**WHAT TO DO**
Reproduce exactly, from the data that follows, the line with "let heads := [e.queue", the line with "src (2 * f)", and every line that lies between them.

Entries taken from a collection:
━━━━━━━━━━

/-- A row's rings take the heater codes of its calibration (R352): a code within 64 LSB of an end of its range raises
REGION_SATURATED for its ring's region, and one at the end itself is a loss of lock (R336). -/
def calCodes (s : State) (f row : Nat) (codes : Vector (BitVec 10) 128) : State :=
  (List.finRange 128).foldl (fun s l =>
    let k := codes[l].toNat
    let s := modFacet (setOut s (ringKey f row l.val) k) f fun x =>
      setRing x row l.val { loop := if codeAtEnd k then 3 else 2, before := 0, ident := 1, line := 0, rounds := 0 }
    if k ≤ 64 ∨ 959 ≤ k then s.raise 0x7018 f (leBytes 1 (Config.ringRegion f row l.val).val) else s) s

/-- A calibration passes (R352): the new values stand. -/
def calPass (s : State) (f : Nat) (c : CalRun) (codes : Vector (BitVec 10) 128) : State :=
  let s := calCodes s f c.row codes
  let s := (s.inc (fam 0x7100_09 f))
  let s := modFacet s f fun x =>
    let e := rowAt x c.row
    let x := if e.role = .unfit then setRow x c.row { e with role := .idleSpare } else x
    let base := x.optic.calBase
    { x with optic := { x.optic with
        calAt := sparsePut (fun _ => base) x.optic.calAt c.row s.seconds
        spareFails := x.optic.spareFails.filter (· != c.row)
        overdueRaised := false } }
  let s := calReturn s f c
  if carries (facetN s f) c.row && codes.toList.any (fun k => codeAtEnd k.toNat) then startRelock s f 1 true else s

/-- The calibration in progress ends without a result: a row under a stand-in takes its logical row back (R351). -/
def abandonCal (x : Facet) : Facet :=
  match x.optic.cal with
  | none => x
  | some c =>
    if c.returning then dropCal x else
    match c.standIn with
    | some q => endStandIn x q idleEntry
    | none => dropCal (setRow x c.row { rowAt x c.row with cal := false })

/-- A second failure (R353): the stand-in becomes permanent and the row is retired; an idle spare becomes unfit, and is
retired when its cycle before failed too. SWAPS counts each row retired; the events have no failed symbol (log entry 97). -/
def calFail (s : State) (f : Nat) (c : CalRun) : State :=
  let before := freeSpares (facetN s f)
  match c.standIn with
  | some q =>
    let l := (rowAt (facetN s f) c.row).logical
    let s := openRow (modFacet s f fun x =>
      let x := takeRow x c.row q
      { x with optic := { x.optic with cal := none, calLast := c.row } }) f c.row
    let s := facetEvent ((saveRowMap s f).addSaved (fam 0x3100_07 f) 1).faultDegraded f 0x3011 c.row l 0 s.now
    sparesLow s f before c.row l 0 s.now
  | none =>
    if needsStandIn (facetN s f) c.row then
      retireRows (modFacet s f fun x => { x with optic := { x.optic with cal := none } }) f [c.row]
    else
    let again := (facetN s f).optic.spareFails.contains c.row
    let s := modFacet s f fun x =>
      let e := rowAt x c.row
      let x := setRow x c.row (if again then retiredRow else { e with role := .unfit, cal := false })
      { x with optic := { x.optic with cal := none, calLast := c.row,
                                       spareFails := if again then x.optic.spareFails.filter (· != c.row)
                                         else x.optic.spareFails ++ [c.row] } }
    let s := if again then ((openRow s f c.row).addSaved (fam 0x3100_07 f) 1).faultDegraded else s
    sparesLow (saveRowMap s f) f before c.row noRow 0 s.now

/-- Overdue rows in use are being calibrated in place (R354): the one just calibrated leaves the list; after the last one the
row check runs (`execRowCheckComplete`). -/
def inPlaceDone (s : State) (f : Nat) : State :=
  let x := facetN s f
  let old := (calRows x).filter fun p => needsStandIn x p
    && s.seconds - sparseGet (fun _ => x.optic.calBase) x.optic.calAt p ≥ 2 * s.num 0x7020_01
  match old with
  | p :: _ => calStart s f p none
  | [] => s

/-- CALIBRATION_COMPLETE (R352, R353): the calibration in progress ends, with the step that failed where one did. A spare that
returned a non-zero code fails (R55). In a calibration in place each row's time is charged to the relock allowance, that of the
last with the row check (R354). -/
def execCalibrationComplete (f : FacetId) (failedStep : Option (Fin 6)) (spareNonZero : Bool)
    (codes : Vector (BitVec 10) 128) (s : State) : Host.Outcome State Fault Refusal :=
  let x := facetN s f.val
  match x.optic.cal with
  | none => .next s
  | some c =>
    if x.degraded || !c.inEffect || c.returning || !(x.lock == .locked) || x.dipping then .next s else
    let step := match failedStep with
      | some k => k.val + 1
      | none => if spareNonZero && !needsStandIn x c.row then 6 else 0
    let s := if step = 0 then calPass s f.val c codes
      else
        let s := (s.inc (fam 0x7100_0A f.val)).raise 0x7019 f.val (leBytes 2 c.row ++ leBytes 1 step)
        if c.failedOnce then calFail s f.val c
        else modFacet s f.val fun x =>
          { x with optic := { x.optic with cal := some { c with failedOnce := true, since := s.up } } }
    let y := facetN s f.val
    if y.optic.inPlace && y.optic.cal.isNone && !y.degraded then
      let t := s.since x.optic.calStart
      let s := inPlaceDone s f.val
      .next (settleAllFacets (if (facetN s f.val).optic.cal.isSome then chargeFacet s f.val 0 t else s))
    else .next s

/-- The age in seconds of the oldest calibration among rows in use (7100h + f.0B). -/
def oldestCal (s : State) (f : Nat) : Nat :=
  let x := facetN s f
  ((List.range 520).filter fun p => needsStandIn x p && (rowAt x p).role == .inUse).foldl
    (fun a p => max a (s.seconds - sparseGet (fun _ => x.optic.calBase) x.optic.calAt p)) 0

━━━━━━━━━━

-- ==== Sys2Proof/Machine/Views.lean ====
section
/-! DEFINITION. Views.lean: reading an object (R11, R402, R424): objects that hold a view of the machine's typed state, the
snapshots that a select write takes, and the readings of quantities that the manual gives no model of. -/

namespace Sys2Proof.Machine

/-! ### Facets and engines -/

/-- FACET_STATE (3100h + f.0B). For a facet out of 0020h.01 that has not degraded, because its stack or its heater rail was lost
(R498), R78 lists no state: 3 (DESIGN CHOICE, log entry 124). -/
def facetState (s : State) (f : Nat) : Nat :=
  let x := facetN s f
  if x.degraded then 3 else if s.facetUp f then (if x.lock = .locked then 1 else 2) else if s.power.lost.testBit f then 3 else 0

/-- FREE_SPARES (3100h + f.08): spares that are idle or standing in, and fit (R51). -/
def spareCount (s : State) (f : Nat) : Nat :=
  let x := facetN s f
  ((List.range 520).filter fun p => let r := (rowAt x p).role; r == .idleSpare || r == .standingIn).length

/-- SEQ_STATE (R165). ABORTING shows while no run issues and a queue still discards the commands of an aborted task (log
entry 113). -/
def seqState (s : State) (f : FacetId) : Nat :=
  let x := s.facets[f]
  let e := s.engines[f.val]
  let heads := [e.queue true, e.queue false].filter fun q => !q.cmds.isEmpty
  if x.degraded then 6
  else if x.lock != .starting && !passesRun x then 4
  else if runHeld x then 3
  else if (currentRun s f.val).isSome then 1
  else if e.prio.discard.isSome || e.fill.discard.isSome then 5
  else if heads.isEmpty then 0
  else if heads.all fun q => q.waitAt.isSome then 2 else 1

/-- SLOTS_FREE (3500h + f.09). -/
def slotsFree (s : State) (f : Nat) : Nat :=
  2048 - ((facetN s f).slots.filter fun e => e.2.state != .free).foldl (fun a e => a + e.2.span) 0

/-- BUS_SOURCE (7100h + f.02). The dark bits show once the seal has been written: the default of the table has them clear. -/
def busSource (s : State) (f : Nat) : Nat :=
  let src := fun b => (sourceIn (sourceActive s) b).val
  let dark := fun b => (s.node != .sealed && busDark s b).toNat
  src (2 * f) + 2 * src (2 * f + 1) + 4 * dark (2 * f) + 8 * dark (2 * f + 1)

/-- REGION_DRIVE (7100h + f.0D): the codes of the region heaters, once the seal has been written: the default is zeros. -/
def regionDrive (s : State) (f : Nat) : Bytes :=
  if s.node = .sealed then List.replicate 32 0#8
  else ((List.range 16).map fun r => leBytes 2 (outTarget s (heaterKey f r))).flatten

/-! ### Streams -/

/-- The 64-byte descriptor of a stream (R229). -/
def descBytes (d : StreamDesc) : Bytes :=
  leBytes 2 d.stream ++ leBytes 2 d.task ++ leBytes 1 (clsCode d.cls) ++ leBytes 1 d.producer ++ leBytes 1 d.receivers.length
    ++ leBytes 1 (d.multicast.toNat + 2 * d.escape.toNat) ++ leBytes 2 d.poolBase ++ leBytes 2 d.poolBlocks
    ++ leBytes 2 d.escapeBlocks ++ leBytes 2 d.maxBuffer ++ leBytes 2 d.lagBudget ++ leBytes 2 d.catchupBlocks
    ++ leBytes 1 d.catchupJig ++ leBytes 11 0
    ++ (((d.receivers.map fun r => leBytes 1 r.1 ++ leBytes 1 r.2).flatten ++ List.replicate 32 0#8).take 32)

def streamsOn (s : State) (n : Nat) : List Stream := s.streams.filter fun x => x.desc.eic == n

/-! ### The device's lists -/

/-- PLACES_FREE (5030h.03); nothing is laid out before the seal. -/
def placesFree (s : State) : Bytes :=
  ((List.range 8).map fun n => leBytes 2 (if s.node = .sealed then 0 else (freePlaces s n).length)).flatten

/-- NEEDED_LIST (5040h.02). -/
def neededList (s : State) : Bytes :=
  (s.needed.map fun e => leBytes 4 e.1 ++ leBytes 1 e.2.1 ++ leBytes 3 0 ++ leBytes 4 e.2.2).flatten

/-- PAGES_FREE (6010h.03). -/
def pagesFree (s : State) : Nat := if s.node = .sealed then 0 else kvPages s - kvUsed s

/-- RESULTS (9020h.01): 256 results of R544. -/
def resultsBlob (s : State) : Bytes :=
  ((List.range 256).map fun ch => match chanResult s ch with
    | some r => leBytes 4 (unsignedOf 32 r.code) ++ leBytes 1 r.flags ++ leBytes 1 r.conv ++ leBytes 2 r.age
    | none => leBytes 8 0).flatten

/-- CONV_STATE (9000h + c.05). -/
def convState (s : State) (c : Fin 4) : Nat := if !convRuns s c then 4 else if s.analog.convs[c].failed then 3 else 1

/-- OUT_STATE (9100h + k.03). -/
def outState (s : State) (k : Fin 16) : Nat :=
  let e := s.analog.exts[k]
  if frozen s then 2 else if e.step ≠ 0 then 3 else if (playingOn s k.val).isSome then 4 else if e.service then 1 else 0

━━━━━━━━━━

**ANSWER SECTION**
  let heads := [e.queue true, e.queue false].filter fun q => !q.cmds.isEmpty
  if x.degraded then 6
  else if x.lock != .starting && !passesRun x then 4
  else if runHeld x then 3
  else if (currentRun s f.val).isSome then 1
  else if e.prio.discard.isSome || e.fill.discard.isSome then 5
  else if heads.isEmpty then 0
  else if heads.all fun q => q.waitAt.isSome then 2 else 1

/-- SLOTS_FREE (3500h + f.09). -/
def slotsFree (s : State) (f : Nat) : Nat :=
  2048 - ((facetN s f).slots.filter fun e => e.2.state != .free).foldl (fun a e => a + e.2.span) 0

/-- BUS_SOURCE (7100h + f.02). The dark bits show once the seal has been written: the default of the table has them clear. -/
def busSource (s : State) (f : Nat) : Nat :=
  let src := fun b => (sourceIn (sourceActive s) b).val
  let dark := fun b => (s.node != .sealed && busDark s b).toNat
  src (2 * f) + 2 * src (2 * f + 1) + 4 * dark (2 * f) + 8 * dark (2 * f + 1)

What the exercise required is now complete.